Future research should aim to understand the causal mechanisms by which breakfast consumption and other health behaviours may improve academic outcomes. While this survey was conducted with children of primary-school age, research has shown that breakfast consumption declines once children begin secondary school( Reference Hoyland, McWilliams and Duff 13 ). This suggests that an interesting avenue for further research would be to investigate the effects of any drop in breakfast eating behaviour in secondary school on trajectories in young people’s educational performance. In addition, measures of educational performance should be integrated into trials of interventions to promote breakfast consumption and other health behaviours, in order to understand how interventions might promote both educational and health benefits simultaneously( Reference Langford, Bonell and Jones 8 ). Such results could be vital in helping to align health improvement with the ‘core business’ of schools( Reference Bonell, Humphrey and Fletcher 5 , 6 ) and to argue for the implementation of universal as opposed to targeted interventions.

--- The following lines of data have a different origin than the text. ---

-- ==== Sys2Proof/Machine/SessionOps.lean ====
section
/-! DEFINITION. The session unit's operations: refusing, opening and closing a session, claims, quota (chapter 1), and
the arm movements an abort makes (R23, R98, R103, R107). -/

namespace Sys2Proof

/-- R11: which refusals add to a permit's refusal count. -/
def SessionReason.counts : SessionReason → Bool
  | .vehicleNotAllowed | .vehicleBarred | .vehicleExpired => true
  | _ => false

end Sys2Proof

namespace Sys2Proof.Machine

/-- R11 on the entry: the count saturates at 3, and reaching 3 locks the permit out. -/
def refuseOnce (e : PermitEntry) : PermitEntry :=
  { e with refusals := bump 3 e.refusals, state := if 3 ≤ e.refusals + 1 then .lockedOut else e.state }

/-- R11. -/
def State.countRefusal (s : State) (card : Nat) (r : SessionReason) : State :=
  if r.counts then
    match s.findPermit card with
    | some i => s.setPermit i refuseOnce
    | none => s
  else s

/-- R10: a presentation is refused; `tag` is the tag reported, 0 for an absent one. -/
def State.refuse (s : State) (card tag : Nat) (r : SessionReason) (serverReason : Nat) : State :=
  ((s.tellReader (.refuse r)).raise (.sessionRefused card tag r serverReason)).countRefusal card r

/-- The tag reported when a card presentation is refused: a record no longer fresh is absent there (R7, R10). -/
def State.shownTag (s : State) : Nat := s.freshTag.getD 0

/-- The tag reported when a pending presentation is refused: the tag record's as it stands, fresh or not (DEDUCED,
log 34). -/
def State.heldTag (s : State) : Nat := (s.session.tagRecord.map TagRec.tag).getD 0

/-- R9: a pending presentation is removed and its card refused when the bay has left IDLE. -/
def State.settlePresentation (s : State) : State :=
  match s.session.presentation with
  | some p =>
    if s.bayState = .idle then s
    else (s.withSession { s.session with presentation := none }).refuse p.card s.heldTag .bayNotReady 0
  | none => s

/-- What opening a session takes from its presentation (R16). -/
structure Opening where
  card : Nat
  tag : Nat
  permit : Option Nat
  vehicle : Nat
  source : Source
  products : BitVec 16
  quota : Nat
deriving DecidableEq, Repr

/-- The session record at opening (Table 1-6). -/
def State.newSession (s : State) (o : Opening) : Session where
  number := s.custody.counter.value
  openTime := s.custody.clock
  card := o.card
  carrier := match o.permit with | some i => (s.permit i).carrier | none => 0
  permit := o.permit
  vehicle := o.vehicle
  tag := o.tag
  products := o.products
  source := o.source
  quota := o.quota
  delivered := 0
  reserved := 0
  claims := Vector.replicate 8 none
  lines := []
  closing := none
  closed := false
  damaged := false

/-- The quota limit standing for the next setup: read from the permit entry under LOCAL source (Table 1-6, R2). -/
def State.quotaLimit (s : State) (r : Session) : Nat :=
  match r.source with
  | .server => r.quota
  | .local_ => match r.permit with | some i => (s.permit i).dailyQuota | none => 0

/-- The permitted products standing for the next setup (R2, Table 1-6). -/
def State.permittedProducts (s : State) (r : Session) : BitVec 16 :=
  match r.source with
  | .server => r.products
  | .local_ => match r.permit with | some i => (s.permit i).products | none => 0

/-- R16: a session opens. NOTE_QUEUE_HIGH, where the place raises it, is queued before SESSION_OPENED (DESIGN CHOICE,
log 7). -/
def State.openSession (s : State) (o : Opening) : State :=
  let r := s.newSession o
  let s1 := (s.setRecord (some r)).reservePlace r.number
  let s2 := match o.permit with
    | some i => s1.setPermit i fun e => { e with refusals := 0 }
    | none => s1
  ((s2.tellReader .accept).raise (.sessionOpened r.number r.card r.tag r.source (s.quotaLimit r))).settleIdle

/-- R24: the session closes. -/
def State.closeSession (s : State) (reason : CloseReason) : State :=
  match s.session.record with
  | some r =>
    let s1 := if r.lines.isEmpty then s.freePlace else s.writeNote r reason
    ((s1.raise (.sessionClosed r.number reason r.lines.length)).setRecord none).settleIdle
  | none => s

/-- R23: in CLOSING the session closes once every arm is IDLE. -/
def State.closeIfDone (s : State) : State :=
  match s.session.record with
  | some r =>
    match r.closing with
    | some reason => if s.allIdle then s.closeSession reason else s
    | none => s
  | none => s

/-! ### Quota and claims (R17 to R19) -/

/-- R18: the remaining quota, when a quota applies. -/
def State.remainingQuota (s : State) (r : Session) : Option Int :=
  let limit := s.quotaLimit r
  if limit = 0 then none
  else
    match r.source, r.permit with
    | .server, _ => some ((limit : Int) - r.delivered - r.reserved)
    | .local_, some i => some ((limit : Int) - (s.permit i).usedToday - r.reserved)
    | .local_, none => none

/-- R19: a start adds its preset to the reserved volume. -/
def State.reserve (s : State) (l : Nat) : State := s.updSession fun r => { r with reserved := r.reserved + l }

/-- R19: a batch end, a return to READY or a cancel removes it. Where a session record rewritten as read (R188) holds a
reserved volume below the preset, what is left is 0 (DESIGN CHOICE, log 63). -/
def State.unreserve (s : State) (l : Nat) : State := s.updSession fun r => { r with reserved := r.reserved - l }

/-- R19: the delivered litres are charged. Under LOCAL source the permit index is the record's as it stands: where a record
rewritten as read (R188) names an empty entry or an index outside 0-511, the quota used is charged at that index all the
same, and where it names none nothing is charged (DESIGN CHOICE, log 64). -/
def State.charge (s : State) (l : Nat) : State :=
  match s.session.record with
  | some r =>
    match r.source, r.permit with
    | .server, _ => s.updSession fun r => { r with delivered := r.delivered + l }
    | .local_, some i => s.setPermit i fun e => { e with usedToday := min 9999999 (e.usedToday + l) }
    | .local_, none => s
  | none => s

/-- R17: a setup claims its compartment for its arm. -/
def State.claim (s : State) (c : Fin 8) (k : Fin 4) : State :=
  s.updSession fun r => { r with claims := Vec.set r.claims c (some k) }

/-- R17: the claim is released. -/
def State.unclaim (s : State) (c : Fin 8) : State :=
  s.updSession fun r => { r with claims := Vec.set r.claims c none }

/-! ### Arm movements -/

/-- An arm leaves the injector waiting list; those behind it move up (R117). -/
def State.unwait (s : State) (k : Fin 4) : State :=
  s.withAdditive { s.additive with waiting := s.additive.waiting.filter (· != k) }

/-- R107: a batch in READY or WAIT_INJECTOR is cancelled. -/
def State.cancel (s : State) (k : Fin 4) : State :=
  let waits := (s.arm k).state = .waitInjector
  let s1 := if waits then s.unwait k else s
  match (s.arm k).batch with
  | some b =>
    let s2 := (if waits then s1.unreserve b.preset else s1).unclaim b.compartment
    (s2.setArm k { s2.arm k with batch := none }).moveArm k .idle
  | none => s1.moveArm k .idle

/-- R103: an arm enters STOPPING from a flow state or SUSPENDED. -/
def State.enterStopping (s : State) (k : Fin 4) (r : EndReason) : State :=
  let s1 := s.updBatch k fun b => { b with endReason := some r, atStopping := some b.delivered }
  (s1.setArm k { s1.arm k with
    stopTimer := some (s.now + (s.armEntry k).stopTimeout * 1000), zeroCloses := 0 }).moveArm k .stopping

/-- R98: an arm in a flow state is suspended; in any other state nothing happens. -/
def State.suspend (s : State) (k : Fin 4) (c : SuspendCause) : State :=
  if (s.arm k).state.flowing then
    let s1 := s.updBatch k fun b => { b with cause := some c }
    let s2 := (s1.setArm k { s1.arm k with
      stopTimer := some (s.now + (s.armEntry k).stopTimeout * 1000), zeroCloses := 0 }).moveArm k .suspended
    match (s.arm k).batch with
    | some b => s2.raise (.armSuspended k c (b.delivered / 1000) (b.remaining / 1000))
    | none => s2
  else s

/-- What an abort does to one arm (R23). -/
def State.abortArm (e : EndReason) (s : State) (k : Fin 4) : State :=
  match (s.arm k).state with
  | .lowStart | .full | .slowdown | .suspended => s.enterStopping k e
  | .ready | .waitInjector => s.cancel k
  | .idle | .stopping => s

/-- R23: the open session is aborted; an abort in CLOSING is the caller's. -/
def State.abort (s : State) (reason : CloseReason) (e : EndReason) : State :=
  (armIxs.foldl (State.abortArm e) (s.updSession fun r => { r with closing := some reason })).closeIfDone

/-- R21: every batch in READY or WAIT_INJECTOR is cancelled. -/
def State.cancelReady (s : State) (k : Fin 4) : State :=
  match (s.arm k).state with
  | .ready | .waitInjector => s.cancel k
  | _ => s

/-- R21: an orderly close that is taken. -/
def State.orderlyClose (s : State) (reason : CloseReason) : State :=
  (armIxs.foldl State.cancelReady s).closeSession reason

end Sys2Proof.Machine
end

Acknowledgements: The authors thank Janine Hale and Chris Roberts in the Welsh Government for their support. Financial support: H.J.L. is supported by a PhD studentship funded by the Medical Research Council and Cardiff University. G.F.M. is supported by an MRC Population Health Scientist Fellowship (MR/K021400/1). The study was funded via the National Preventive Research Initiative (http://www.npri.org.uk). Funding from the British Heart Foundation; Cancer Research UK; Department of Health; Diabetes UK; Economic and Social Research Council; Medical Research Council; Research and Development Office for the Northern Ireland Health and Social Services; Chief Scientist Office, Scottish Executive Health Department; The Stroke Association; Welsh Government; and World Cancer Research Fund is gratefully acknowledged. The work was undertaken with the support of the Centre for the Development and Evaluation of Complex Interventions for Public Health Improvement (DECIPHer), a UK CRC Public Health Research Centre of Excellence. Joint funding (MR/KO232331/1) from the British Heart Foundation, Cancer Research UK, Economic and Social Research Council, Medical Research Council, the Welsh Government and the Wellcome Trust, under the auspices of the UK Clinical Research Collaboration, is gratefully acknowledged. The funders had no role in the design, analysis or writing of this article. Conflict of interest: None. Authorship: H.J.L. wrote the paper and conducted the statistics. G.F.M. wrote the paper and conducted the statistics. L.M. was involved in the study design and implementation and provided comments on the manuscript. R.A.L. was involved in the study design and implementation and provided comments on the manuscript. S.M. was involved in the study design and implementation and helped to prepare and provided comments on the manuscript. Ethics of human subject participation: This study was conducted according to the guidelines laid down in the Declaration of Helsinki and all procedures involving human subjects/patients were approved by the Cardiff University Social Science Ethics Committee. Opt-out consent was used for all parents/guardians and written assent was obtained from all subjects/patients.